1. **Audio**: `{ "type": "audio", "audio": "<base64>" }`.
2. **Transcript**: JSON messages containing text, content, or roles (e.g., `type: "transcript"`). Treat transcript payloads defensively as shapes may vary.

***

## Code Examples

### Browser (TypeScript/WebAudio)

This captures microphone audio and converts it to the required format.

```typescript theme={null}
async function connectVoiceService(agentId: string) {
  const res = await fetch("https://voice-sip.voice.lyzr.app/session/start", {
    method: "POST",
    headers: { "Content-Type": "application/json" },
    body: JSON.stringify({ agentId }),
  });
  const { wsUrl, sessionId } = await res.json();

  const ws = new WebSocket(wsUrl);
  ws.onmessage = (e) => console.log("Inbound:", JSON.parse(e.data));

  await new Promise((res) => (ws.onopen = res));

  const stream = await navigator.mediaDevices.getUserMedia({ audio: true });
  const ctx = new AudioContext({ sampleRate: 24000 });
  const src = ctx.createMediaStreamSource(stream);
  const proc = ctx.createScriptProcessor(4096, 1, 1);

  proc.onaudioprocess = (ev) => {
    if (ws.readyState !== WebSocket.OPEN) return;
    const f32 = ev.inputBuffer.getChannelData(0);
    const i16 = new Int16Array(f32.length);
    for (let i = 0; i < f32.length; i++) {
      const s = Math.max(-1, Math.min(1, f32[i]));
      i16[i] = s < 0 ? s * 0x8000 : s * 0x7fff;
    }
    const audio = btoa(String.fromCharCode(...new Uint8Array(i16.buffer)));
    ws.send(JSON.stringify({ type: "audio", audio, sampleRate: 24000 }));
  };

  src.connect(proc);
  proc.connect(ctx.destination);

  return { sessionId, ws, disconnect: () => {
    ws.close();
    stream.getTracks().forEach(t => t.stop());
    ctx.close();
  }};
}

```

### Node.js (Backend Worker)

Use this if you are streaming pre-recorded audio or working from a server environment.

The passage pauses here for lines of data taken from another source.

-- ==== Sys2Proof/Machine/ExpGolomb.lean ====
section
/-! DEFINITION. UE, SE and UVLC (spec/42_exp_golomb.md). -/

namespace Sys2Proof.Machine

/-- UE (spec/42_exp_golomb.md R161). -/
def execUe (s : State) : Host.Outcome State Fault Refusal :=
  .next (s.readCommand fun P q => (readUe P q).toWord)

/-- SE (spec/42_exp_golomb.md R164). -/
def execSe (s : State) : Host.Outcome State Fault Refusal :=
  .next (s.readCommand fun P q => (readUe P q).andThen fun k q' => .got (Word.ofInt (zigZag k)) q')

/-- UVLC (spec/42_exp_golomb.md R167). -/
def execUvlc (s : State) : Host.Outcome State Fault Refusal :=
  .next (s.readCommand fun P q => (readUvlc P q).toWord)

end Sys2Proof.Machine
end

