/-- R210, R244: in length-prefixed mode, and in VP9 without a trusted index, the whole packet is one unit, whatever its
flags and bytes; an empty packet gives NEED_DATA; one longer than UNIT_MAX gives UNIT_TOO_LONG. The packet is used up in
each case, and the next SEG_NEXT reports NEED_DATA. -/
def Obligations.WholePacketIsOneUnit : Prop :=
  ∀ s : State, s.cfg.valid = true → s.seg.active = true →
    ((s.cfg.codec = .h264 ∨ s.cfg.codec = .h265) ∧ s.cfg.inmode = true) ∨ (s.cfg.codec = .vp9 ∧ s.seg.sfCount = 0) →
    ∃ t, exec .segNext s = .next t ∧ t.seg.active = false ∧ t.seg.pktPos = s.pktLen ∧
      (s.pktLen = 0 →
        t.seg.result = .needData ∧ t.seg.cause = .ok ∧ t.lastOk = true ∧ t.result = s.result ∧ t.unitMem = s.unitMem) ∧
      (0 < s.pktLen.toNat → s.pktLen.toNat ≤ s.params.unitMax →
        t.seg.result = .unit ∧ t.seg.cause = .ok ∧ t.lastOk = true ∧ t.seg.held = true ∧ t.seg.unitLen = s.pktLen ∧
        t.result = s.pktLen ∧ t.seg.unitInfo = 0 ∧ t.seg.unitCount = s.seg.unitCount + 1 ∧
        ∀ i, i < s.pktLen.toNat → t.unitByte i = s.pktByte i) ∧
      (s.params.unitMax < s.pktLen.toNat →
        t.seg.result = .error ∧ t.seg.cause = .unitTooLong ∧ t.lastOk = false ∧ t.lastCause = .unitTooLong ∧
        t.seg.held = false ∧ t.seg.unitLen = 0 ∧ t.result = s.result ∧ t.seg.unitCount = s.seg.unitCount ∧
        t.unitMem = s.unitMem) ∧
      ∃ t', exec .segNext t = .next t' ∧ t'.seg.result = .needData

/-! ## SEG_NEXT: AV1 -/

/-- R222, R223, R225, R231: in low-overhead mode an OBU with a valid header and a correct size field at PKT_POS is emitted:
UNIT holds its payload, UNIT_INFO its header fields, and PKT_POS moves past it. One longer than UNIT_MAX is skipped. -/
def Obligations.ObuWithSizeIsEmitted : Prop :=
  ∀ (s : State) (ty n : Nat) (rsv : Bool) (ext : Option Byte) (payload : List Byte),
    s.cfg.valid = true → s.cfg.codec = .av1 → s.cfg.inmode = false → s.seg.active = true →
    ty < 16 → ty ∈ s.params.obuValidTypes → 1 ≤ n → n ≤ 8 → payload.length < 2 ^ (7 * n) →
    s.pktHolds s.seg.pktPos.toNat (obuHeaderBytes ty true rsv ext ++ lebBytes n payload.length ++ payload) →
    s.seg.pktPos.toNat + ((obuHeaderBytes ty true rsv ext).length + n + payload.length) ≤ s.pktLen.toNat →
    ∃ t, exec .segNext s = .next t ∧ t.seg.active = true ∧
      t.seg.pktPos =
        Word.ofNat (s.seg.pktPos.toNat + ((obuHeaderBytes ty true rsv ext).length + n + payload.length)) ∧
      (payload.length ≤ s.params.unitMax →
        t.seg.result = .unit ∧ t.seg.unitLen = Word.ofNat payload.length ∧ t.unitHolds payload ∧
        t.seg.unitInfo =
          Word.ofNat (ty + 2 ^ 4 * ext.isSome.toNat + 2 ^ 5 + 2 ^ 6 * rsv.toNat +
            2 ^ 7 * ((ext.getD 0).toNat / 32) + 2 ^ 10 * ((ext.getD 0).toNat / 8 % 4) +
            2 ^ 12 * ((ext.getD 0).toNat % 8) + 2 ^ 16 * ((obuHeaderBytes ty true rsv ext).length + n))) ∧
      (s.params.unitMax < payload.length →
        t.seg.result = .error ∧ t.seg.cause = .unitTooLong ∧ t.seg.unitLen = 0 ∧ t.unitMem = s.unitMem)

/-- R222, R226, R220, R225: in both AV1 modes an OBU without a size field takes all the bytes its bounds leave: the rest
of the packet in low-overhead mode, the rest of `obu_length` in Annex B. UNIT holds them, UNIT_INFO the header fields,
HDR_BYTES without the `obu_length` prefix; more than UNIT_MAX of them are skipped with UNIT_TOO_LONG. -/
def Obligations.ObuWithoutSizeTakesRest : Prop :=
  ∀ (s : State) (start ty : Nat) (rsv : Bool) (ext : Option Byte) (payload : List Byte),
    s.cfg.valid = true → s.cfg.codec = .av1 → s.seg.active = true →
    ty < 16 → ty ∈ s.params.obuValidTypes →
    s.obuAt start (start + ((obuHeaderBytes ty false rsv ext).length + payload.length)) →
    s.pktHolds start (obuHeaderBytes ty false rsv ext ++ payload) →
    ∃ t, exec .segNext s = .next t ∧ t.seg.active = true ∧
      t.seg.pktPos = Word.ofNat (start + ((obuHeaderBytes ty false rsv ext).length + payload.length)) ∧
      (payload.length ≤ s.params.unitMax →
        t.seg.result = .unit ∧ t.seg.unitLen = Word.ofNat payload.length ∧ t.unitHolds payload ∧
        t.seg.unitInfo =
          Word.ofNat (ty + 2 ^ 4 * ext.isSome.toNat + 2 ^ 6 * rsv.toNat +
            2 ^ 7 * ((ext.getD 0).toNat / 32) + 2 ^ 10 * ((ext.getD 0).toNat / 8 % 4) +
            2 ^ 12 * ((ext.getD 0).toNat % 8) + 2 ^ 16 * (obuHeaderBytes ty false rsv ext).length)) ∧
      (s.params.unitMax < payload.length →
        t.seg.result = .error ∧ t.seg.cause = .unitTooLong ∧ t.seg.unitLen = 0 ∧ t.unitMem = s.unitMem)

/-- R227, R226, R110: in Annex B mode `obu_length` bounds the OBU: with an `obu_size` up to the room it leaves, the
`obu_size` bytes of payload are emitted, or dropped when longer than UNIT_MAX, the excess bytes, whatever they are, are
skipped, and PKT_POS moves by the whole `obu_length`; a larger `obu_size` abandons the packet with OBU_SIZE. HDR_BYTES of
UNIT_INFO does not count `obu_length` (R220). -/
def Obligations.AnnexBObuIsEmitted : Prop :=
  ∀ (s : State) (ty nl n size : Nat) (rsv : Bool) (ext : Option Byte) (body : List Byte),
    s.cfg.valid = true → s.cfg.codec = .av1 → s.cfg.inmode = true → s.seg.active = true →
    ty < 16 → ty ∈ s.params.obuValidTypes → 1 ≤ n → n ≤ 8 → size < 2 ^ (7 * n) → size ≤ 2 ^ 32 - 1 → 1 ≤ nl → nl ≤ 8 →
    (obuHeaderBytes ty true rsv ext).length + n + body.length < 2 ^ (7 * nl) →
    s.pktHolds s.seg.pktPos.toNat
      (lebBytes nl ((obuHeaderBytes ty true rsv ext).length + n + body.length) ++
        obuHeaderBytes ty true rsv ext ++ lebBytes n size ++ body) →
    s.seg.pktPos.toNat + (nl + (obuHeaderBytes ty true rsv ext).length + n + body.length) ≤ s.pktLen.toNat →
    ∃ t, exec .segNext s = .next t ∧
      (size ≤ body.length →
        t.seg.active = true ∧
        t.seg.pktPos =
          Word.ofNat (s.seg.pktPos.toNat + (nl + (obuHeaderBytes ty true rsv ext).length + n + body.length)) ∧
        (size ≤ s.params.unitMax →
          t.seg.result = .unit ∧ t.seg.unitLen = Word.ofNat size ∧ t.unitHolds (body.take size) ∧
          t.seg.unitInfo =
            Word.ofNat (ty + 2 ^ 4 * ext.isSome.toNat + 2 ^ 5 + 2 ^ 6 * rsv.toNat +
              2 ^ 7 * ((ext.getD 0).toNat / 32) + 2 ^ 10 * ((ext.getD 0).toNat / 8 % 4) +
              2 ^ 12 * ((ext.getD 0).toNat % 8) + 2 ^ 16 * ((obuHeaderBytes ty true rsv ext).length + n))) ∧
        (s.params.unitMax < size →
          t.seg.result = .error ∧ t.seg.cause = .unitTooLong ∧ t.seg.unitLen = 0 ∧ t.unitMem = s.unitMem)) ∧
      (body.length < size → packetAbandoned s t .obuSize)

/-- R222 to R224, R226, R228 to R231: in both AV1 modes, with the packet used up, an empty one included, SEG_NEXT reports NEED_DATA
and ends the packet. Else what abandons it, the OBU standing at PKT[start .. stop): a missing header or extension byte gives
OBU_TRUNC; a header byte with bit 7 set OBU_FORBIDDEN, whatever its other bits; a type not accepted OBU_TYPE; a size field that is
cut off or above 2^32 - 1 OBU_LEB128; a size beyond stop OBU_SIZE. In Annex B so does an `obu_length` that is cut off or above
2^32 - 1 (OBU_LEB128) or that passes the packet's end (OBU_SIZE). Nothing is stored. -/
def Obligations.BadObuAbandonsPacket : Prop :=
  ∀ (s : State), s.cfg.valid = true → s.cfg.codec = .av1 → s.seg.active = true →
    (s.pktLen.toNat ≤ s.seg.pktPos.toNat →
      exec .segNext s =
        .next { s with
          rd := s.readerAfterRelease
          seg := { s.seg with
            result := .needData, cause := .ok, active := false, held := false
            unitLen := if s.seg.held then 0 else s.seg.unitLen
            unitInfo := if s.seg.held then 0 else s.seg.unitInfo }
          lastOk := true, lastCause := .ok }) ∧
    (s.seg.pktPos.toNat < s.pktLen.toNat →
      ∃ t, exec .segNext s = .next t ∧
        (∀ start stop : Nat, s.obuAt start stop →
          (start = stop → packetAbandoned s t .obuTrunc) ∧
          (start < stop → 0x80 ≤ (s.pktByte start).toNat → packetAbandoned s t .obuForbidden) ∧
          (start < stop → (s.pktByte start).toNat < 0x80 → (s.pktByte start).toNat / 8 ∉ s.params.obuValidTypes →
            packetAbandoned s t .obuType) ∧
          (start + 1 = stop → (s.pktByte start).toNat < 0x80 → (s.pktByte start).toNat / 8 ∈ s.params.obuValidTypes →
            (s.pktByte start).toNat / 4 % 2 = 1 → packetAbandoned s t .obuTrunc) ∧
          (∀ (ty : Nat) (rsv : Bool) (ext : Option Byte), ty < 16 → ty ∈ s.params.obuValidTypes →
            s.pktHolds start (obuHeaderBytes ty true rsv ext) →
            start + (obuHeaderBytes ty true rsv ext).length ≤ stop →
            (s.badLeb (start + (obuHeaderBytes ty true rsv ext).length) stop → packetAbandoned s t .obuLeb128) ∧
            (∀ n size : Nat, 1 ≤ n → n ≤ 8 → size < 2 ^ (7 * n) → size ≤ 2 ^ 32 - 1 →
              s.pktHolds (start + (obuHeaderBytes ty true rsv ext).length) (lebBytes n size) →
              start + ((obuHeaderBytes ty true rsv ext).length + n) ≤ stop →
              stop < start + ((obuHeaderBytes ty true rsv ext).length + n + size) →
              packetAbandoned s t .obuSize))) ∧
        (s.cfg.inmode = true →
          (s.badLeb s.seg.pktPos.toNat s.pktLen.toNat → packetAbandoned s t .obuLeb128) ∧
          (∀ nl len : Nat, 1 ≤ nl → nl ≤ 8 → len < 2 ^ (7 * nl) → len ≤ 2 ^ 32 - 1 →
            s.pktHolds s.seg.pktPos.toNat (lebBytes nl len) → s.seg.pktPos.toNat + nl ≤ s.pktLen.toNat →
            s.pktLen.toNat < s.seg.pktPos.toNat + (nl + len) → packetAbandoned s t .obuSize)))
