-- ==== Sys2Proof/Laws/Memory.lean ====
section
/-! SUPPORT. Laws of the byte memories: what a read gives after a write, that every write keeps the canonical form and the
memory's bounds, and what the operations over them leave alone. -/

namespace Sys2Proof.Machine

/-! ## One byte -/

/-- Every index listed lies below `n`. -/
def Memory.below (n : Nat) (m : Memory) : Prop := ∀ c ∈ m, c.1 < n

theorem Memory.wf_nil : Memory.wf [] = true := rfl

theorem Memory.below_nil (n : Nat) : Memory.below n [] := by simp [Memory.below]

theorem Memory.read?_write (m : Memory) (a i : Nat) (b : Byte) :
    Memory.read? (Memory.write m a b) i = if i = a then some b else Memory.read? m i := by
  induction m with
  | nil => simp [Memory.write, Memory.read?, eq_comm]
  | cons c m ih =>
    simp only [Memory.write]
    split
    · simp [Memory.read?, eq_comm]
    · split
      · subst a
        simp only [Memory.read?]
        split <;> simp_all [eq_comm]
      · simp only [Memory.read?, ih]
        split <;> split <;> simp_all

/-- Read after write, at the same index. -/
theorem Memory.read?_write_same (m : Memory) (a : Nat) (b : Byte) : Memory.read? (Memory.write m a b) a = some b := by
  simp [Memory.read?_write]

/-- A write leaves every other index alone. -/
theorem Memory.read?_write_other (m : Memory) (a i : Nat) (b : Byte) (h : i ≠ a) :
    Memory.read? (Memory.write m a b) i = Memory.read? m i := by
  simp [Memory.read?_write, h]

theorem Memory.mem_write (m : Memory) (a : Nat) (b : Byte) (c : Host.Cell) (h : c ∈ Memory.write m a b) :
    c = (a, b) ∨ c ∈ m := by
  induction m with
  | nil => simp_all [Memory.write]
  | cons d m ih =>
    simp only [Memory.write] at h
    split at h
    · simp_all
    · split at h
      · simp at h ⊢; tauto
      · simp at h ⊢; tauto

/-- A write keeps the canonical form. -/
theorem Memory.wf_write (m : Memory) (a : Nat) (b : Byte) (h : Memory.wf m = true) :
    Memory.wf (Memory.write m a b) = true := by
  induction m with
  | nil => rfl
  | cons c m ih =>
    simp only [Memory.wf, Bool.and_eq_true, List.all_eq_true, decide_eq_true_eq] at h
    simp only [Memory.write]
    split
    · rename_i ha
      simp only [Memory.wf, Bool.and_eq_true, List.all_eq_true, decide_eq_true_eq, List.mem_cons]
      refine ⟨?_, h⟩
      rintro d (rfl | hd)
      · exact ha
      · exact lt_trans ha (h.1 d hd)
    · split
      · rename_i ha
        simp only [Memory.wf, Bool.and_eq_true, List.all_eq_true, decide_eq_true_eq]
        exact ⟨fun d hd => ha ▸ h.1 d hd, h.2⟩
      · simp only [Memory.wf, Bool.and_eq_true, List.all_eq_true, decide_eq_true_eq]
        refine ⟨fun d hd => ?_, ih h.2⟩
        rcases Memory.mem_write m a b d hd with rfl | hd
        · simp only; omega
        · exact h.1 d hd

theorem Memory.below_write (n : Nat) (m : Memory) (a : Nat) (b : Byte) (ha : a < n) (h : Memory.below n m) :
    Memory.below n (Memory.write m a b) := by
  intro c hc
  rcases Memory.mem_write m a b c hc with rfl | hc
  · exact ha
  · exact h c hc

/-! ## A run of bytes -/

theorem Memory.read?_writeBytes (bs : List Byte) (m : Memory) (a i : Nat) :
    Memory.read? (Memory.writeBytes m a bs) i =
      if a ≤ i then (bs[i - a]?).or (Memory.read? m i) else Memory.read? m i := by
  induction bs generalizing m a with
  | nil => simp [Memory.writeBytes]
  | cons b bs ih =>
    simp only [Memory.writeBytes, ih, Memory.read?_write]
    by_cases h1 : a + 1 ≤ i
    · have h2 : i - a = (i - (a + 1)) + 1 := by omega
      rw [if_pos h1, if_neg (by omega), if_pos (by omega), h2]
      simp
    · rw [if_neg h1]
      by_cases h2 : i = a
      · subst h2; simp
      · rw [if_neg h2, if_neg (by omega)]

/-- The bytes written are read back. -/
theorem Memory.read?_writeBytes_inside (bs : List Byte) (m : Memory) (a i : Nat) (h : i < bs.length) :
    Memory.read? (Memory.writeBytes m a bs) (a + i) = some bs[i] := by
  simp [Memory.read?_writeBytes, h]

/-- Every byte outside the run is left alone. -/
theorem Memory.read?_writeBytes_outside (bs : List Byte) (m : Memory) (a i : Nat) (h : i < a ∨ a + bs.length ≤ i) :
    Memory.read? (Memory.writeBytes m a bs) i = Memory.read? m i := by
  rw [Memory.read?_writeBytes]
  split
  · rw [List.getElem?_eq_none (by omega)]; rfl
  · rfl

/-- Writing a run keeps the canonical form. -/
theorem Memory.wf_writeBytes (bs : List Byte) (m : Memory) (a : Nat) (h : Memory.wf m = true) :
    Memory.wf (Memory.writeBytes m a bs) = true := by
  induction bs generalizing m a with
  | nil => exact h
  | cons b bs ih => exact ih _ _ (Memory.wf_write m a b h)

theorem Memory.below_writeBytes (n : Nat) (bs : List Byte) (m : Memory) (a : Nat) (ha : a + bs.length ≤ n)
    (h : Memory.below n m) : Memory.below n (Memory.writeBytes m a bs) := by
  induction bs generalizing m a with
  | nil => exact h
  | cons b bs ih =>
    simp only [List.length_cons] at ha
    exact ih _ _ (by omega) (Memory.below_write n m a b (by omega) h)

/-! ## The two memories of the machine -/

theorem Memory.byte_write (base : Nat) (m : Memory) (a i : Nat) (b : Byte) :
    Memory.byte base (Memory.write m a b) i = if i = a then b else Memory.byte base m i := by
  simp only [Memory.byte, Memory.read?_write]
  split <;> simp

theorem Memory.byte_writeBytes (base : Nat) (bs : List Byte) (m : Memory) (a i : Nat) :
    Memory.byte base (Memory.writeBytes m a bs) i =
      if a ≤ i then bs.getD (i - a) (Memory.byte base m i) else Memory.byte base m i := by
  simp only [Memory.byte, Memory.read?_writeBytes]
  split
  · rw [List.getD_eq_getElem?_getD]
    cases bs[i - a]? <;> simp
  · rfl

/-- The reset state's memories are in canonical form, for all parameters. -/
theorem State.resetWith_memories_wf (p : Params) :
    Memory.wf (State.resetWith p).pktMem = true ∧ Memory.wf (State.resetWith p).unitMem = true := ⟨rfl, rfl⟩

/-- The reset state's memories are in canonical form. -/
theorem State.reset_memories_wf : Memory.wf State.reset.pktMem = true ∧ Memory.wf State.reset.unitMem = true :=
  State.resetWith_memories_wf _

theorem State.pktBytes_length (s : State) (start n : Nat) : (s.pktBytes start n).length = n := by
  simp [State.pktBytes]

theorem State.unitBytes_length (s : State) (n : Nat) : (s.unitBytes n).length = n := by
  simp [State.unitBytes]

theorem State.pktBytes_getElem? (s : State) (start n i : Nat) :
    (s.pktBytes start n)[i]? = if i < n then some (s.pktByte (start + i)) else none := by
  simp only [State.pktBytes, List.getElem?_map]
  by_cases h : i < n
  · rw [List.getElem?_range h, if_pos h]; rfl
  · rw [List.getElem?_eq_none (by simpa using h), if_neg h]; rfl

/-- The engine sees the packet through PKT_MEM and PKT_MAX alone. -/
theorem State.pktByte_congr (s t : State) (hm : t.pktMem = s.pktMem) (hp : t.params = s.params) (i : Nat) :
    t.pktByte i = s.pktByte i := by
  simp [State.pktByte, hm, hp]

/-- The engine sees units through UNIT_MEM and UNIT_MAX alone. -/
theorem State.unitByte_congr (s t : State) (hm : t.unitMem = s.unitMem) (hp : t.params = s.params) (i : Nat) :
    t.unitByte i = s.unitByte i := by
  simp [State.unitByte, hm, hp]

/-- A byte at or above UNIT_MAX reads 0 in every state. -/
theorem State.unitByte_above (s : State) (i : Nat) (h : s.params.unitMax ≤ i) : s.unitByte i = 0 := by
  simp [State.unitByte, Nat.not_lt.mpr h]

/-- A byte at or above PKT_MAX reads 0 in every state (spec/70_reset_and_hazards.md R302). -/
theorem State.pktByte_above (s : State) (i : Nat) (h : s.params.pktMax ≤ i) : s.pktByte i = 0 := by
  simp [State.pktByte, Nat.not_lt.mpr h]

/-! ## Host writes -/

theorem State.busWriteByte_eq (s : State) (a : Nat) (b : Byte) :
    s.busWriteByte a b = { s with pktMem := (s.busWriteByte a b).pktMem } := by
  unfold State.busWriteByte; split <;> rfl

/-- A host write outside the registers changes PKT_MEM only. -/
theorem State.busWriteLe_eq (s : State) (a : Nat) (v : Word) (n : Nat) :
    s.busWriteLe a v n = { s with pktMem := (s.busWriteLe a v n).pktMem } := by
  induction n with
  | zero => rfl
  | succ n ih =>
    rw [State.busWriteLe, State.busWriteByte_eq, ih]

theorem State.busWriteByte_wf (s : State) (a : Nat) (b : Byte) (h : Memory.wf s.pktMem = true) :
    Memory.wf (s.busWriteByte a b).pktMem = true := by
  unfold State.busWriteByte
  split
  · exact Memory.wf_write _ _ _ h
  · exact h

theorem State.busWriteByte_below (s : State) (a : Nat) (b : Byte) (h : Memory.below s.params.pktMax s.pktMem) :
    Memory.below s.params.pktMax (s.busWriteByte a b).pktMem := by
  unfold State.busWriteByte
  split
  · exact Memory.below_write _ _ _ _ (by omega) h
  · exact h

/-- A host write keeps PKT_MEM's canonical form and bounds. -/
theorem State.busWriteLe_keeps (s : State) (a : Nat) (v : Word) (n : Nat)
    (h : Memory.wf s.pktMem = true ∧ Memory.below s.params.pktMax s.pktMem) :
    Memory.wf (s.busWriteLe a v n).pktMem = true ∧ Memory.below s.params.pktMax (s.busWriteLe a v n).pktMem := by
  induction n with
  | zero => exact h
  | succ n ih =>
    have hp : (s.busWriteLe a v n).params = s.params := by rw [State.busWriteLe_eq]
    refine ⟨State.busWriteByte_wf _ _ _ ih.1, ?_⟩
    have := State.busWriteByte_below (s.busWriteLe a v n) (a + n) (v.extractLsb' (8 * n) 8)
    rw [hp] at this
    exact this ih.2

end Sys2Proof.Machine
end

```javascript theme={null}
import WebSocket from "ws";

async function connect(agentId: string) {
  const res = await fetch("https://voice-sip.voice.lyzr.app/session/start", {
    method: "POST",
    headers: { "Content-Type": "application/json" },
    body: JSON.stringify({ agentId }),
  });
  const { wsUrl } = await res.json();
  const ws = new WebSocket(wsUrl);

  ws.on("open", () => {
    // Example: 100ms of silence (2400 samples * 2 bytes = 4800 bytes)
    const silence = Buffer.alloc(4800);
    ws.send(JSON.stringify({ 
        type: "audio", 
        audio: silence.toString("base64"), 
        sampleRate: 24000 
    }));
  });
}

```

***

## Playback Notes

To play agent audio in the browser:

1. **Decode**: Base64-decode the `audio` string into a `Uint8Array`.
2. **Convert**: Map `Int16` bytes to `Float32` (divide by 32768).
3. **Play**: Feed the resulting `Float32Array` into an `AudioBuffer` set at **24,000 Hz**.

***

## Troubleshooting

* **Distorted Audio**: Ensure you are clamping samples to `[-1, 1]` before PCM16 conversion.
* **Immediate Disconnect**: Verify the `wsUrl` is used exactly as provided and your agent ID is valid.
* **No Transcripts**: Check all inbound message fields; transcript keys can vary by agent configuration.